* [PROBLEM STATEMENT] Keep only the lines that hold the string "drop", filtering out the rest of the entries below.

* [EXERCISE DATA]
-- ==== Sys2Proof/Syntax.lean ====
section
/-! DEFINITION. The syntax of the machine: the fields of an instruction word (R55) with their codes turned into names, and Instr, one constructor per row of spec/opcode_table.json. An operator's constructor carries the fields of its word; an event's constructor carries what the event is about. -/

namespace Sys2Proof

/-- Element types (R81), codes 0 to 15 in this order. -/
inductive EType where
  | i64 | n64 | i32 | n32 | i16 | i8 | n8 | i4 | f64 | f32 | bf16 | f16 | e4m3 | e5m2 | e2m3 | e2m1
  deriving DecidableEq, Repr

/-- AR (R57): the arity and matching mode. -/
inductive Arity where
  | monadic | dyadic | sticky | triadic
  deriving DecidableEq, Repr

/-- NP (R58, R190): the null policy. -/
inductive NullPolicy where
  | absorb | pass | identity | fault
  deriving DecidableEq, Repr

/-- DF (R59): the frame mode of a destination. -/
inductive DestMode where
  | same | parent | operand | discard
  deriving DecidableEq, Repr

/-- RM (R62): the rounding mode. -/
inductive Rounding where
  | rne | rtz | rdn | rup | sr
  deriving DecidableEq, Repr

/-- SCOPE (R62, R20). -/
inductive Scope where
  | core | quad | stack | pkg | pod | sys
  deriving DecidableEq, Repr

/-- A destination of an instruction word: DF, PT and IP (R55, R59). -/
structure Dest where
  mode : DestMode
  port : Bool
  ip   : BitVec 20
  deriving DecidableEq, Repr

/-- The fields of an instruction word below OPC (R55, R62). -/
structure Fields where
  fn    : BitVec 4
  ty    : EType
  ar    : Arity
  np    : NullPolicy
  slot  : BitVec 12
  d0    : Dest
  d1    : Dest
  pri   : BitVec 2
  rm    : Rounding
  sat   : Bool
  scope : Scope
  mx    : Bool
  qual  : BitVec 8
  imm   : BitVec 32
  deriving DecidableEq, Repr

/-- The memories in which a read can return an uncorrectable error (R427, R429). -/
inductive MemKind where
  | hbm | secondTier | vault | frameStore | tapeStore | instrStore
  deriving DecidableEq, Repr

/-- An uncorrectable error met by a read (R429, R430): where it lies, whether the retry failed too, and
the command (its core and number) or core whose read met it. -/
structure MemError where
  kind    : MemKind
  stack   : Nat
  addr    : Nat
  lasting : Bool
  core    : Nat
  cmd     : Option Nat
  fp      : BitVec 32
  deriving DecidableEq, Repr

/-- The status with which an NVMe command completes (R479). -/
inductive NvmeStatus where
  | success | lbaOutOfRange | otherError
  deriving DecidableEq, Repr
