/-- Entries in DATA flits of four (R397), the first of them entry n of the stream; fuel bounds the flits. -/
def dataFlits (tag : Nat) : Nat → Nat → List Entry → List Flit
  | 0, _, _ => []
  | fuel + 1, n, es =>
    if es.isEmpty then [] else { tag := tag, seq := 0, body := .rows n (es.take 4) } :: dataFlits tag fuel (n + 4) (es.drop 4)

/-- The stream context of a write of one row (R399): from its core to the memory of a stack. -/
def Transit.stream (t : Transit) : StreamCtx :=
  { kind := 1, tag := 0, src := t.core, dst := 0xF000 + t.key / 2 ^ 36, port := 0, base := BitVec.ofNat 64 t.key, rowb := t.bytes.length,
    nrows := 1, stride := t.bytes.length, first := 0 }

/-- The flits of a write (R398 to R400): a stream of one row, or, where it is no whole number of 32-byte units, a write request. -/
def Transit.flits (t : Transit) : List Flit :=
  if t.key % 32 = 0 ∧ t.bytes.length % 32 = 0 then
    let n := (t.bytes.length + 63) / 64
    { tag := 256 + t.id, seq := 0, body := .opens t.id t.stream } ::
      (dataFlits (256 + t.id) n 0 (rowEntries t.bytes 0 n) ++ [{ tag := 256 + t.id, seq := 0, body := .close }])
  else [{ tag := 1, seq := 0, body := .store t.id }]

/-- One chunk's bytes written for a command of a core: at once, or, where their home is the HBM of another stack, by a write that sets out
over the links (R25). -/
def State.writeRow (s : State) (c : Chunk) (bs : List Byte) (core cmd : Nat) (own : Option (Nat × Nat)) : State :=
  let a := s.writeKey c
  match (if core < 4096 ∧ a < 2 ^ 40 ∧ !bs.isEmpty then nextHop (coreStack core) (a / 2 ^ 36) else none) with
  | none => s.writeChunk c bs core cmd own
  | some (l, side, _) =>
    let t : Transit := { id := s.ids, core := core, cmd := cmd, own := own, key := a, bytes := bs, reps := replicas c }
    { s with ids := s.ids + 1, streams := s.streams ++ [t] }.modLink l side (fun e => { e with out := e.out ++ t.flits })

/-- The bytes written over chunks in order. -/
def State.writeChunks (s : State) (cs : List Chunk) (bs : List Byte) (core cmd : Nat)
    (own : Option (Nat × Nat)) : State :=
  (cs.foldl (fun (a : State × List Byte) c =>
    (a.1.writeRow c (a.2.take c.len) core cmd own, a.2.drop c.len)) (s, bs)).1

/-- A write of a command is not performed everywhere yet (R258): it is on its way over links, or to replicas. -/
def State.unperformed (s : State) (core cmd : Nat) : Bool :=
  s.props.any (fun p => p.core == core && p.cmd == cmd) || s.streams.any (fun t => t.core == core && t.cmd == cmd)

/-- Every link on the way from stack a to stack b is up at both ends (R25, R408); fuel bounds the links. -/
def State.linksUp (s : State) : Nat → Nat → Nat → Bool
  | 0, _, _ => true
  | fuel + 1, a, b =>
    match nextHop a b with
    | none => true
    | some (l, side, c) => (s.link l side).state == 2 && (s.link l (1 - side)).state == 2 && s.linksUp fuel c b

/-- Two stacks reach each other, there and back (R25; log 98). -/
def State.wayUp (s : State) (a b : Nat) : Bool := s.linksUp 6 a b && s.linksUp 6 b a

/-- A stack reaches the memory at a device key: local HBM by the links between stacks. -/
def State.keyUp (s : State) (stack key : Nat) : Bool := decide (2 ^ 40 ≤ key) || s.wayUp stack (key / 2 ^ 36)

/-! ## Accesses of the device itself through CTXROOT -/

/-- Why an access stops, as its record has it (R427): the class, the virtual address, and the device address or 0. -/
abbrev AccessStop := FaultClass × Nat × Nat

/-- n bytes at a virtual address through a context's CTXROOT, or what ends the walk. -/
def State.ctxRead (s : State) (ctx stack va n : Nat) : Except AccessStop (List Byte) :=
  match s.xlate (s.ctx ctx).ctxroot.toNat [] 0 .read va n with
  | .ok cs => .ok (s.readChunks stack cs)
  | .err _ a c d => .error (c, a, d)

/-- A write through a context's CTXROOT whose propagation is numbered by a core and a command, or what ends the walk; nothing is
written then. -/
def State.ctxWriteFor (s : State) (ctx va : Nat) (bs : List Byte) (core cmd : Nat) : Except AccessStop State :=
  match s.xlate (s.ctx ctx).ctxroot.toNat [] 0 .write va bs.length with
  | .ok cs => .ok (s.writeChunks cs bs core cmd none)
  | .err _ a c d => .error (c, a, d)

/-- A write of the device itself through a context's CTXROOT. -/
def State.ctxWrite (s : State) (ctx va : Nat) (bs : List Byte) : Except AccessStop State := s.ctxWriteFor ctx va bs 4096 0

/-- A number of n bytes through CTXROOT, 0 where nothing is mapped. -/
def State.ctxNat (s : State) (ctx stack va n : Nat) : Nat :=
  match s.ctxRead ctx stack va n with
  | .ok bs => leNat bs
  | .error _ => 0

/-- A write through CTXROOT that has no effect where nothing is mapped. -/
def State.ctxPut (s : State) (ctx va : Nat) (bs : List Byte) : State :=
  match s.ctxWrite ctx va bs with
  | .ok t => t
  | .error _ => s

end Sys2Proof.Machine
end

==

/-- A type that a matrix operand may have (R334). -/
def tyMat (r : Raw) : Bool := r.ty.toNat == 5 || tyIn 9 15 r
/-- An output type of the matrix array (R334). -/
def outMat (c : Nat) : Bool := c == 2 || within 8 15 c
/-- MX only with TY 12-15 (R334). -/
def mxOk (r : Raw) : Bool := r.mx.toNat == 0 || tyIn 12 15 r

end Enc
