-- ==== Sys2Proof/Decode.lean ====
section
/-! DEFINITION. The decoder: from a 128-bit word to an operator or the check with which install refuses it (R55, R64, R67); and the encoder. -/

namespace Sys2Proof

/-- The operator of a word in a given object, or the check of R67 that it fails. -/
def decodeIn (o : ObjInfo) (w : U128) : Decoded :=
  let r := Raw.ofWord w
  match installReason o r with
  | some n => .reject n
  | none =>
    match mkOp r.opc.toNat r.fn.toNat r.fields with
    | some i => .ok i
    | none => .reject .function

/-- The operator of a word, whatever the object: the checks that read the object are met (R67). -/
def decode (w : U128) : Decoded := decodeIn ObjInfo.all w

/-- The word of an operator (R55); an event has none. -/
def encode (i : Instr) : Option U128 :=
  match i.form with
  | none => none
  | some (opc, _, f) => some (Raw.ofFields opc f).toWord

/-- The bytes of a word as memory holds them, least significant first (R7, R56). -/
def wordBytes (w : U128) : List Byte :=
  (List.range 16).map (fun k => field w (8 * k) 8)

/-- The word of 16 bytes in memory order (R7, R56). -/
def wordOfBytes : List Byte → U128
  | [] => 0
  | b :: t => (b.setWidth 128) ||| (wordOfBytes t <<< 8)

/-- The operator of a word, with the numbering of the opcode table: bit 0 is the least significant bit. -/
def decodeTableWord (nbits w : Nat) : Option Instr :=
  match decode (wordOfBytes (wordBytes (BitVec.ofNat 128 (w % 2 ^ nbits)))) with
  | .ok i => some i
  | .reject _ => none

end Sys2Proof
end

* [SOLUTION FOR THIS EXERCISE]
    if es.isEmpty then [] else { tag := tag, seq := 0, body := .rows n (es.take 4) } :: dataFlits tag fuel (n + 4) (es.drop 4)
    (a.1.writeRow c (a.2.take c.len) core cmd own, a.2.drop c.len)) (s, bs)).1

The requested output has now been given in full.